Hello peeps :)
I know maybe it's kinda late for me to post this? lol. Anyway, happy fasting to all Muslims :)
Well, my fasting is ok so far. Hmph my English language have been quite crap lately lol. Maybe I need to read more books. How's your fasting? :)
I'm not sure what to post or what to talk about. But since I haven't update my blog for quite a while, I feel the need to post something. Something worth reading and to think of? Something that's been staying inside my mind, dusting and just stayed there all along. It never really comes out because it doesn't bother me that much until a strike of lightening hits me in the center of my head -,- well, excuse me, I don't know what I'm crapping about lol :p
Anyway, we are all inevitably judgemental. We can't help ourselves to be judgemental. Come on, how many times have you been in a situation where you looked at someone's picture and your mind will went oh! and that! ? I admit I am a judgemental person. We all are. You'd be lying if you said you're not judgemental at all. But mind you that there's a difference between being judgemental and stereotyping people. I'm an observer. I look and see things for a long time before I make any talk or comments. People don't realise it sometimes. Sometimes I wonder why do he/she act like that? why he/she speaks like that? and why why why, the list will goes on and on.

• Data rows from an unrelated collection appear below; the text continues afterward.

-- ==== Sys2Proof/Machine/Step.lean ====
section
/-! DEFINITION. One step of the machine, and the state in which the host's word is the next instruction. -/

namespace Sys2Proof.Machine

/-- One step: the next turn runs (R14, R20). -/
def step (s : State) : Host.Outcome State Fault Refusal :=
  match s.choose with
  | .stop => .fault .deviceOff
  | .done t => .next t
  | .run i t => exec i t

/-- The physical address of the code page of `withFetchWord`. -/
abbrev codePage : Nat := 0x40000

/-- The state with an instruction stored where the next step fetches: core 0 runs owner tag 0 with virtual page 0 mapped to an
executable page, and its sequencer has the next turn. It stands for the host's loading of a kernel and its launch (log entry 11). -/
def State.withFetchWord (s : State) (nbits w : Nat) : State :=
  let mem := writeBytes s.mem codePage (bytesOf 8 (w % 2 ^ nbits))
  let mem := writeBytes mem 0x10000 (bytesOf 8 0x20001)
  let mem := writeBytes mem 0x20000 (bytesOf 8 0x30001)
  let mem := writeBytes mem 0x30000 (bytesOf 8 0x4000B)
  { ({ s with mem := mem, power := .on, agenda := [{ core := 0, unit := 0, n := 0, m := 0, flag := false, act := .seq }] }.onCtx 0
      fun c => { c with root := 0x10000 }).onCore 0 fun c =>
        { c with run := .running, wait := .none, pc := 0, icache := [], prefetch := [], tlb := [], faults := [], accesses := [], awaited := [] }
    with tlb2 := Vector.replicate 2 [], launches := [] }

end Sys2Proof.Machine
end

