/-- R112, R87, R80. -/
def Obligations.BranchesAndJumps : Prop :=
  let goes (i : Instr) (target : Core → Word) (f : Core → Core) (when : Core → Prop) : Prop := ∀ s : State, when s.here →
    (misaligned (target s.here) = false → exec i s = .next (s.on fun c => { ((f c).count 0x02).count 0x04 with pc := target c })) ∧
    (misaligned (target s.here) = true → TakesTrap i s 0x02 (target s.here))
  (∀ p n i, goes (.b p n i) (fun c => c.pc + 4 * i.signExtend 64) id fun c => c.pred p ≠ (n == 1#1)) ∧
  (∀ p n i (s : State), s.here.pred p = (n == 1#1) → misaligned (s.here.finish 4).pc = false →
    exec (.b p n i) s = .next (s.on fun c => c.finish 4)) ∧
  (∀ d i, goes (.jal d i) (fun c => c.pc + 4 * i.signExtend 64) (fun c => c.setReg d (c.pc + 4)) fun _ => True) ∧
  (∀ d i, goes (.jalLong d i) (fun c => c.pc + 4 * i.signExtend 64) (fun c => c.setReg d (c.pc + 8)) fun _ => True) ∧
  (∀ a, goes (.br a) (fun c => c.reg a) id fun _ => True) ∧
  (∀ d a, goes (.jr d a) (fun c => c.reg a) (fun c => c.setReg d (c.pc + 4)) fun _ => True)

/-- R114, R115 and the test of R80. -/
def Obligations.HardwareLoops : Prop :=
  let loops (i : Instr) (n : BitVec 2) (o : BitVec 12) (count : Core → BitVec 32) : Prop := ∀ s : State,
    let c := s.here
    let ls := if o = 0 then c.loops.pls[n.toNat].getD c.loops.ls[n.toNat] else c.pc + 4
    let le := if o = 0 then c.loops.ple[n.toNat].getD c.loops.le[n.toNat] else c.pc + 4 * o.setWidth 64
    let aimed : Loops := { c.loops with
      ls := c.loops.ls.set n.toNat ls, le := c.loops.le.set n.toNat le, pls := c.loops.pls.set n.toNat none, ple := c.loops.ple.set n.toNat none }
    let on_ : Loops := { aimed with lc := aimed.lc.set n.toNat (count c), active := n :: aimed.active.filter (· != n) }
    let off_ : Loops := { aimed with lc := aimed.lc.set n.toNat 0, active := aimed.active.filter (· != n) }
    (count c ≠ 0 → misaligned (({ c with loops := on_ } : Core).finish 4).pc = false →
      exec i s = .next (s.on fun k => ({ k with loops := on_ } : Core).finish 4)) ∧
    (count c = 0 → misaligned (le + 4) = false →
      exec i s = .next (s.on fun k => { (({ k with loops := off_ } : Core).count 0x02).count 0x04 with pc := le + 4 })) ∧
    (count c = 0 → misaligned (le + 4) = true → TakesTrap i s 0x02 (le + 4))
  (∀ n c o, loops (.loopImm n c o) n o fun _ => c.setWidth 32) ∧
  (∀ n x o, loops (.loopReg n x o) n o fun c => (c.reg x).extractLsb' 0 32) ∧
  (∀ n c o, loops (.loopsImm n c o) n o fun _ => BitVec.ofNat 32 ((c.toNat + 15) / 16)) ∧
  (∀ n x o, loops (.loopsReg n x o) n o fun c => BitVec.ofNat 32 ((((c.reg x).extractLsb' 0 32).toNat + 15) / 16)) ∧
  (∀ n (s : State), ¬n ∈ s.here.loops.active → misaligned (s.here.finish 4).pc = false →
    exec (.lbrk n) s = .next (s.on fun c => c.finish 4)) ∧
  (∀ n (s : State) (before after : List (BitVec 2)), s.here.loops.active = before ++ n :: after → ¬n ∈ before →
    misaligned (s.here.loops.le[n.toNat] + 4) = false →
    ∃ l : Loops, exec (.lbrk n) s = .next (s.on fun c => { (({ c with loops := l } : Core).count 0x02).count 0x04 with
        pc := c.loops.le[n.toNat] + 4 }) ∧
      l.ls = s.here.loops.ls ∧ l.le = s.here.loops.le ∧
      (∀ m : BitVec 2, m ∈ n :: before →
        ¬m ∈ l.active ∧ l.lc[m.toNat] = 0 ∧ l.pls[m.toNat] = none ∧ l.ple[m.toNat] = none) ∧
      (∀ m : BitVec 2, ¬m ∈ n :: before →
        (m ∈ l.active ↔ m ∈ after) ∧ l.lc[m.toNat] = s.here.loops.lc[m.toNat] ∧ l.pls[m.toNat] = s.here.loops.pls[m.toNat] ∧
        l.ple[m.toNat] = s.here.loops.ple[m.toNat])) ∧
  (∀ (c : Core) (n : BitVec 2) (ns : List (BitVec 2)) (len : Nat), c.tin = false → c.loops.active = n :: ns → c.loops.le[n.toNat] = c.pc →
    1 < (c.loops.lc[n.toNat]).toNat →
    (c.finish len).pc = c.loops.ls[n.toNat] ∧ (c.finish len).loops.active = c.loops.active ∧
    (c.finish len).loops.lc[n.toNat] = c.loops.lc[n.toNat] - 1) ∧
  (∀ (c : Core) (n : BitVec 2) (ns : List (BitVec 2)) (len : Nat), c.tin = false → c.loops.active = n :: ns → ¬n ∈ ns →
    c.loops.le[n.toNat] = c.pc → (c.loops.lc[n.toNat]).toNat ≤ 1 →
    c.finish len = Core.finish { c with loops := { c.loops with lc := c.loops.lc.set n.toNat 0, active := ns } } len) ∧
  (∀ (c : Core) (len : Nat), (c.tin = true ∨ ∀ n ∈ c.loops.active, c.loops.le[n.toNat] ≠ c.pc) →
    (c.finish len).pc = c.pc + BitVec.ofNat 64 len ∧ (c.finish len).loops = c.loops)

/-- Guarded commands (R98, R101). -/
def Obligations.FalsePredicateDoesNothing : Prop :=
  ∀ (i : Instr) (p : PReg) (s : State), predicateOf i = some p → s.here.pred p = false → CompletesIn i s s 4 id

/-- R106–R108, R110, R111, R326 and the long forms of R89. -/
def Obligations.MemoryAccessesIssue : Prop :=
  let loads (i : Instr) (signed : Bool) (d a : SReg) (w : BitVec 2) (disp : Word) (len : Nat) : Prop :=
    DeviceAccessIssue i (fun c => c.reg a + disp) (2 ^ w.toNat) .read fun s u p =>
      CompletesIn i s u len (withAccess 0x0D (.load signed) d p (2 ^ w.toNat) 0 0)
  let stores (i : Instr) (d a : SReg) (w : BitVec 2) (disp : Word) (len : Nat) : Prop :=
    DeviceAccessIssue i (fun c => c.reg a + disp) (2 ^ w.toNat) .write fun s u p =>
      CompletesIn i s u len fun c => withAccess 0x0E .store 0 p (2 ^ w.toNat) (c.reg d) 0 c
  let amo (i : Instr) (op : AmoOp) (d a b : SReg) (size : Nat) : Prop :=
    DeviceAccessIssue i (fun c => c.reg a) size .write fun s u p =>
      let x := BitVec.ofNat 64 ((u.here.reg b).toNat % 2 ^ (8 * size))
      let y := BitVec.ofNat 64 ((u.here.reg d).toNat % 2 ^ (8 * size))
      let r : Update := { phys := p, size := size, op := op, value := x, cmp := y, tag := u.here.ctxTag, amo := true, folded := [],
                          part := { core := u.cur.core, unit := 8, id := u.here.nextId, ord := true, seq := u.seqPlain u.cur.core } }
      (u.variant = .y7 → CompletesIn i s (u.requestUpdate r) 4 (withAccess 0x0F (.amo op) d p size x y)) ∧
      (u.variant = .y7l → CompletesIn i s u 4 fun c => c.setReg d 0x8000000000000000)
  (∀ d a w i, loads (.ld d a w i) true d a w (i.signExtend 64) 4) ∧
  (∀ d a w i, loads (.ldn d a w i) false d a w (i.signExtend 64) 4) ∧
  (∀ d a w i, loads (.ldLong d a 0 w i) true d a w (i.signExtend 64) 8) ∧
  (∀ d a w i, loads (.ldLong d a 1 w i) false d a w (i.signExtend 64) 8) ∧
  (∀ d a w i, stores (.st d a w i) d a w (i.signExtend 64) 4) ∧
  (∀ d a w i, stores (.stLong d a w i) d a w (i.signExtend 64) 8) ∧
  (∀ d a b, amo (.amoAdd d a b 0) .add d a b 4 ∧ amo (.amoAdd d a b 1) .add d a b 8) ∧
  (∀ d a b, amo (.amoFadd d a b) .fadd d a b 4) ∧ (∀ d a b, amo (.amoBadd d a b) .badd d a b 4) ∧
  (∀ d a b, amo (.amoMin d a b 0) .min d a b 4 ∧ amo (.amoMin d a b 1) .min d a b 8) ∧
  (∀ d a b, amo (.amoMax d a b 0) .max d a b 4 ∧ amo (.amoMax d a b 1) .max d a b 8) ∧
  (∀ d a b, amo (.amoMinn d a b 0) .minn d a b 4 ∧ amo (.amoMinn d a b 1) .minn d a b 8) ∧
  (∀ d a b, amo (.amoMaxn d a b 0) .maxn d a b 4 ∧ amo (.amoMaxn d a b 1) .maxn d a b 8) ∧
  (∀ d a b, amo (.amoAnd d a b 0) .and d a b 4 ∧ amo (.amoAnd d a b 1) .and d a b 8) ∧
  (∀ d a b, amo (.amoOr d a b 0) .or d a b 4 ∧ amo (.amoOr d a b 1) .or d a b 8) ∧
  (∀ d a b, amo (.amoXor d a b 0) .xor d a b 4 ∧ amo (.amoXor d a b 1) .xor d a b 8) ∧
  (∀ d a b, amo (.amoSwap d a b 0) .swap d a b 4 ∧ amo (.amoSwap d a b 1) .swap d a b 8) ∧
  (∀ d a b, amo (.amoCas d a b 0) .cas d a b 4 ∧ amo (.amoCas d a b 1) .cas d a b 8) ∧
  (∀ d a b, amo (.amoIncw d a b 0) .incw d a b 4 ∧ amo (.amoIncw d a b 1) .incw d a b 8)

/-- R109. -/
def Obligations.ScratchAccesses : Prop :=
  let accesses (i : Instr) (a : SReg) (w : BitVec 2) (disp : Word) (len : Nat) (f : Nat → Core → Core) : Prop := ∀ s : State,
    let addr := s.here.reg a + disp
    (addr.toNat % 2 ^ w.toNat ≠ 0 → TakesTrap i s 0x02 addr) ∧
    (addr.toNat % 2 ^ w.toNat = 0 → 0x10000 < addr.toNat + 2 ^ w.toNat → TakesTrap i s 0x09 addr) ∧
    (addr.toNat % 2 ^ w.toNat = 0 → addr.toNat + 2 ^ w.toNat ≤ 0x10000 → CompletesIn i s s len (f addr.toNat))
  let loaded (d : SReg) (w : BitVec 2) (addr : Nat) (c : Core) : Core :=
    c.setReg d ((BitVec.ofNat (8 * 2 ^ w.toNat) (readScratch c addr (2 ^ w.toNat))).signExtend 64)
  let stored (d : SReg) (w : BitVec 2) (addr : Nat) (c : Core) : Core := writeScratch c addr (c.reg d).toNat (2 ^ w.toNat)
  (∀ d a w i, accesses (.ldl d a w i) a w (i.signExtend 64) 4 (loaded d w)) ∧
  (∀ d a w i, accesses (.ldlStlLong d a 0 w i) a w (i.signExtend 64) 8 (loaded d w)) ∧
  (∀ d a w i, accesses (.stl d a w i) a w (i.signExtend 64) 4 (stored d w)) ∧
  (∀ d a w i, accesses (.ldlStlLong d a 1 w i) a w (i.signExtend 64) 8 (stored d w))
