-- ==== Sys2Proof/Laws/State.lean ====
section
/-! SUPPORT. What each update of a state or of a core leaves: one lemma for each field of each update, and what the shared operations
of Ops do. -/

namespace Sys2Proof.Machine

/-! ### Updates of the state -/

@[simp] theorem State.setCore_variant (s : State) (c : Nat) (k : Core) : (s.setCore c k).variant = s.variant := rfl
@[simp] theorem State.setCore_mem (s : State) (c : Nat) (k : Core) : (s.setCore c k).mem = s.mem := rfl
@[simp] theorem State.setCore_ctxs (s : State) (c : Nat) (k : Core) : (s.setCore c k).ctxs = s.ctxs := rfl
@[simp] theorem State.setCore_flights (s : State) (c : Nat) (k : Core) : (s.setCore c k).flights = s.flights := rfl
@[simp] theorem State.setCore_net (s : State) (c : Nat) (k : Core) : (s.setCore c k).net = s.net := rfl
@[simp] theorem State.setCore_credits (s : State) (c : Nat) (k : Core) : (s.setCore c k).credits = s.credits := rfl
@[simp] theorem State.setCore_tlb2 (s : State) (c : Nat) (k : Core) : (s.setCore c k).tlb2 = s.tlb2 := rfl
@[simp] theorem State.setCore_supd (s : State) (c : Nat) (k : Core) : (s.setCore c k).supd = s.supd := rfl
@[simp] theorem State.setCore_chains (s : State) (c : Nat) (k : Core) : (s.setCore c k).chains = s.chains := rfl
@[simp] theorem State.setCore_journal (s : State) (c : Nat) (k : Core) : (s.setCore c k).journal = s.journal := rfl
@[simp] theorem State.setCore_regions (s : State) (c : Nat) (k : Core) : (s.setCore c k).regions = s.regions := rfl
@[simp] theorem State.setCore_moves (s : State) (c : Nat) (k : Core) : (s.setCore c k).moves = s.moves := rfl
@[simp] theorem State.setCore_queues (s : State) (c : Nat) (k : Core) : (s.setCore c k).queues = s.queues := rfl
@[simp] theorem State.setCore_slots (s : State) (c : Nat) (k : Core) : (s.setCore c k).slots = s.slots := rfl
@[simp] theorem State.setCore_kicked (s : State) (c : Nat) (k : Core) : (s.setCore c k).kicked = s.kicked := rfl
@[simp] theorem State.setCore_droppedKicks (s : State) (c : Nat) (k : Core) : (s.setCore c k).droppedKicks = s.droppedKicks := rfl
@[simp] theorem State.setCore_qcbWrites (s : State) (c : Nat) (k : Core) : (s.setCore c k).qcbWrites = s.qcbWrites := rfl
@[simp] theorem State.setCore_input (s : State) (c : Nat) (k : Core) : (s.setCore c k).input = s.input := rfl
@[simp] theorem State.setCore_launches (s : State) (c : Nat) (k : Core) : (s.setCore c k).launches = s.launches := rfl
@[simp] theorem State.setCore_nextLaunch (s : State) (c : Nat) (k : Core) : (s.setCore c k).nextLaunch = s.nextLaunch := rfl
@[simp] theorem State.setCore_saves (s : State) (c : Nat) (k : Core) : (s.setCore c k).saves = s.saves := rfl
@[simp] theorem State.setCore_ctag (s : State) (c : Nat) (k : Core) : (s.setCore c k).ctag = s.ctag := rfl
@[simp] theorem State.setCore_btag (s : State) (c : Nat) (k : Core) : (s.setCore c k).btag = s.btag := rfl
@[simp] theorem State.setCore_reserve (s : State) (c : Nat) (k : Core) : (s.setCore c k).reserve = s.reserve := rfl
@[simp] theorem State.setCore_permit (s : State) (c : Nat) (k : Core) : (s.setCore c k).permit = s.permit := rfl
@[simp] theorem State.setCore_corePart (s : State) (c : Nat) (k : Core) : (s.setCore c k).corePart = s.corePart := rfl
@[simp] theorem State.setCore_bankPart (s : State) (c : Nat) (k : Core) : (s.setCore c k).bankPart = s.bankPart := rfl
@[simp] theorem State.setCore_unowned (s : State) (c : Nat) (k : Core) : (s.setCore c k).unowned = s.unowned := rfl
@[simp] theorem State.setCore_retired (s : State) (c : Nat) (k : Core) : (s.setCore c k).retired = s.retired := rfl
@[simp] theorem State.setCore_lasting (s : State) (c : Nat) (k : Core) : (s.setCore c k).lasting = s.lasting := rfl
@[simp] theorem State.setCore_pot (s : State) (c : Nat) (k : Core) : (s.setCore c k).pot = s.pot := rfl
@[simp] theorem State.setCore_mr (s : State) (c : Nat) (k : Core) : (s.setCore c k).mr = s.mr := rfl
@[simp] theorem State.setCore_sleepKey (s : State) (c : Nat) (k : Core) : (s.setCore c k).sleepKey = s.sleepKey := rfl
@[simp] theorem State.setCore_draws (s : State) (c : Nat) (k : Core) : (s.setCore c k).draws = s.draws := rfl
@[simp] theorem State.setCore_checks (s : State) (c : Nat) (k : Core) : (s.setCore c k).checks = s.checks := rfl
@[simp] theorem State.setCore_nextCheck (s : State) (c : Nat) (k : Core) : (s.setCore c k).nextCheck = s.nextCheck := rfl
@[simp] theorem State.setCore_spdm (s : State) (c : Nat) (k : Core) : (s.setCore c k).spdm = s.spdm := rfl
@[simp] theorem State.setCore_inbox (s : State) (c : Nat) (k : Core) : (s.setCore c k).inbox = s.inbox := rfl
@[simp] theorem State.setCore_outbox (s : State) (c : Nat) (k : Core) : (s.setCore c k).outbox = s.outbox := rfl
@[simp] theorem State.setCore_connections (s : State) (c : Nat) (k : Core) : (s.setCore c k).connections = s.connections := rfl
@[simp] theorem State.setCore_softErrors (s : State) (c : Nat) (k : Core) : (s.setCore c k).softErrors = s.softErrors := rfl
@[simp] theorem State.setCore_softLimits (s : State) (c : Nat) (k : Core) : (s.setCore c k).softLimits = s.softLimits := rfl
@[simp] theorem State.setCore_hthr (s : State) (c : Nat) (k : Core) : (s.setCore c k).hthr = s.hthr := rfl
@[simp] theorem State.setCore_power (s : State) (c : Nat) (k : Core) : (s.setCore c k).power = s.power := rfl
@[simp] theorem State.setCore_ready (s : State) (c : Nat) (k : Core) : (s.setCore c k).ready = s.ready := rfl
@[simp] theorem State.setCore_dusk (s : State) (c : Nat) (k : Core) : (s.setCore c k).dusk = s.dusk := rfl
@[simp] theorem State.setCore_slow (s : State) (c : Nat) (k : Core) : (s.setCore c k).slow = s.slow := rfl
@[simp] theorem State.setCore_mcycle (s : State) (c : Nat) (k : Core) : (s.setCore c k).mcycle = s.mcycle := rfl
@[simp] theorem State.setCore_paths (s : State) (c : Nat) (k : Core) : (s.setCore c k).paths = s.paths := rfl
@[simp] theorem State.setCore_agenda (s : State) (c : Nat) (k : Core) : (s.setCore c k).agenda = s.agenda := rfl
@[simp] theorem State.setCore_cur (s : State) (c : Nat) (k : Core) : (s.setCore c k).cur = s.cur := rfl
@[simp] theorem State.setCore_tick (s : State) (c : Nat) (k : Core) : (s.setCore c k).tick = s.tick := rfl

@[simp] theorem State.onCore_variant (s : State) (c : Nat) (f : Core → Core) : (s.onCore c f).variant = s.variant := rfl
@[simp] theorem State.onCore_mem (s : State) (c : Nat) (f : Core → Core) : (s.onCore c f).mem = s.mem := rfl
@[simp] theorem State.onCore_ctxs (s : State) (c : Nat) (f : Core → Core) : (s.onCore c f).ctxs = s.ctxs := rfl
@[simp] theorem State.onCore_flights (s : State) (c : Nat) (f : Core → Core) : (s.onCore c f).flights = s.flights := rfl
@[simp] theorem State.onCore_net (s : State) (c : Nat) (f : Core → Core) : (s.onCore c f).net = s.net := rfl
@[simp] theorem State.onCore_credits (s : State) (c : Nat) (f : Core → Core) : (s.onCore c f).credits = s.credits := rfl
@[simp] theorem State.onCore_tlb2 (s : State) (c : Nat) (f : Core → Core) : (s.onCore c f).tlb2 = s.tlb2 := rfl
@[simp] theorem State.onCore_supd (s : State) (c : Nat) (f : Core → Core) : (s.onCore c f).supd = s.supd := rfl
@[simp] theorem State.onCore_chains (s : State) (c : Nat) (f : Core → Core) : (s.onCore c f).chains = s.chains := rfl
@[simp] theorem State.onCore_journal (s : State) (c : Nat) (f : Core → Core) : (s.onCore c f).journal = s.journal := rfl
@[simp] theorem State.onCore_regions (s : State) (c : Nat) (f : Core → Core) : (s.onCore c f).regions = s.regions := rfl
@[simp] theorem State.onCore_moves (s : State) (c : Nat) (f : Core → Core) : (s.onCore c f).moves = s.moves := rfl
@[simp] theorem State.onCore_queues (s : State) (c : Nat) (f : Core → Core) : (s.onCore c f).queues = s.queues := rfl
@[simp] theorem State.onCore_slots (s : State) (c : Nat) (f : Core → Core) : (s.onCore c f).slots = s.slots := rfl
@[simp] theorem State.onCore_kicked (s : State) (c : Nat) (f : Core → Core) : (s.onCore c f).kicked = s.kicked := rfl
@[simp] theorem State.onCore_droppedKicks (s : State) (c : Nat) (f : Core → Core) : (s.onCore c f).droppedKicks = s.droppedKicks := rfl
@[simp] theorem State.onCore_qcbWrites (s : State) (c : Nat) (f : Core → Core) : (s.onCore c f).qcbWrites = s.qcbWrites := rfl
@[simp] theorem State.onCore_input (s : State) (c : Nat) (f : Core → Core) : (s.onCore c f).input = s.input := rfl
@[simp] theorem State.onCore_launches (s : State) (c : Nat) (f : Core → Core) : (s.onCore c f).launches = s.launches := rfl
@[simp] theorem State.onCore_nextLaunch (s : State) (c : Nat) (f : Core → Core) : (s.onCore c f).nextLaunch = s.nextLaunch := rfl
@[simp] theorem State.onCore_saves (s : State) (c : Nat) (f : Core → Core) : (s.onCore c f).saves = s.saves := rfl
@[simp] theorem State.onCore_ctag (s : State) (c : Nat) (f : Core → Core) : (s.onCore c f).ctag = s.ctag := rfl
@[simp] theorem State.onCore_btag (s : State) (c : Nat) (f : Core → Core) : (s.onCore c f).btag = s.btag := rfl
@[simp] theorem State.onCore_reserve (s : State) (c : Nat) (f : Core → Core) : (s.onCore c f).reserve = s.reserve := rfl
@[simp] theorem State.onCore_permit (s : State) (c : Nat) (f : Core → Core) : (s.onCore c f).permit = s.permit := rfl
@[simp] theorem State.onCore_corePart (s : State) (c : Nat) (f : Core → Core) : (s.onCore c f).corePart = s.corePart := rfl
@[simp] theorem State.onCore_bankPart (s : State) (c : Nat) (f : Core → Core) : (s.onCore c f).bankPart = s.bankPart := rfl
@[simp] theorem State.onCore_unowned (s : State) (c : Nat) (f : Core → Core) : (s.onCore c f).unowned = s.unowned := rfl
@[simp] theorem State.onCore_retired (s : State) (c : Nat) (f : Core → Core) : (s.onCore c f).retired = s.retired := rfl
@[simp] theorem State.onCore_lasting (s : State) (c : Nat) (f : Core → Core) : (s.onCore c f).lasting = s.lasting := rfl
@[simp] theorem State.onCore_pot (s : State) (c : Nat) (f : Core → Core) : (s.onCore c f).pot = s.pot := rfl
@[simp] theorem State.onCore_mr (s : State) (c : Nat) (f : Core → Core) : (s.onCore c f).mr = s.mr := rfl
@[simp] theorem State.onCore_sleepKey (s : State) (c : Nat) (f : Core → Core) : (s.onCore c f).sleepKey = s.sleepKey := rfl
@[simp] theorem State.onCore_draws (s : State) (c : Nat) (f : Core → Core) : (s.onCore c f).draws = s.draws := rfl
@[simp] theorem State.onCore_checks (s : State) (c : Nat) (f : Core → Core) : (s.onCore c f).checks = s.checks := rfl
@[simp] theorem State.onCore_nextCheck (s : State) (c : Nat) (f : Core → Core) : (s.onCore c f).nextCheck = s.nextCheck := rfl
@[simp] theorem State.onCore_spdm (s : State) (c : Nat) (f : Core → Core) : (s.onCore c f).spdm = s.spdm := rfl
@[simp] theorem State.onCore_inbox (s : State) (c : Nat) (f : Core → Core) : (s.onCore c f).inbox = s.inbox := rfl
@[simp] theorem State.onCore_outbox (s : State) (c : Nat) (f : Core → Core) : (s.onCore c f).outbox = s.outbox := rfl
@[simp] theorem State.onCore_connections (s : State) (c : Nat) (f : Core → Core) : (s.onCore c f).connections = s.connections := rfl
@[simp] theorem State.onCore_softErrors (s : State) (c : Nat) (f : Core → Core) : (s.onCore c f).softErrors = s.softErrors := rfl
@[simp] theorem State.onCore_softLimits (s : State) (c : Nat) (f : Core → Core) : (s.onCore c f).softLimits = s.softLimits := rfl
@[simp] theorem State.onCore_hthr (s : State) (c : Nat) (f : Core → Core) : (s.onCore c f).hthr = s.hthr := rfl
@[simp] theorem State.onCore_power (s : State) (c : Nat) (f : Core → Core) : (s.onCore c f).power = s.power := rfl
@[simp] theorem State.onCore_ready (s : State) (c : Nat) (f : Core → Core) : (s.onCore c f).ready = s.ready := rfl
@[simp] theorem State.onCore_dusk (s : State) (c : Nat) (f : Core → Core) : (s.onCore c f).dusk = s.dusk := rfl
@[simp] theorem State.onCore_slow (s : State) (c : Nat) (f : Core → Core) : (s.onCore c f).slow = s.slow := rfl
@[simp] theorem State.onCore_mcycle (s : State) (c : Nat) (f : Core → Core) : (s.onCore c f).mcycle = s.mcycle := rfl
@[simp] theorem State.onCore_paths (s : State) (c : Nat) (f : Core → Core) : (s.onCore c f).paths = s.paths := rfl
@[simp] theorem State.onCore_agenda (s : State) (c : Nat) (f : Core → Core) : (s.onCore c f).agenda = s.agenda := rfl
@[simp] theorem State.onCore_cur (s : State) (c : Nat) (f : Core → Core) : (s.onCore c f).cur = s.cur := rfl
@[simp] theorem State.onCore_tick (s : State) (c : Nat) (f : Core → Core) : (s.onCore c f).tick = s.tick := rfl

One issue that caught my attention is when people stereotypes others based on what they're wearing, their race and their religion. I just don't understand the need to call others bad names just because they're not the same race or religion. Just because it's a modern world, doesn't mean our manners are gone along with the modernization. I'm not pious myself and I'm trying to improve myself from day to day, but it hurts when people judge you based on colour, what I'm wearing and the beliefs that I'm holding on to. I'm sorry if I offend anyone here, but when nobody seems like they wanted to listen or no one I can talk to, I guess online is the best way for me to take out these feelings and upsets.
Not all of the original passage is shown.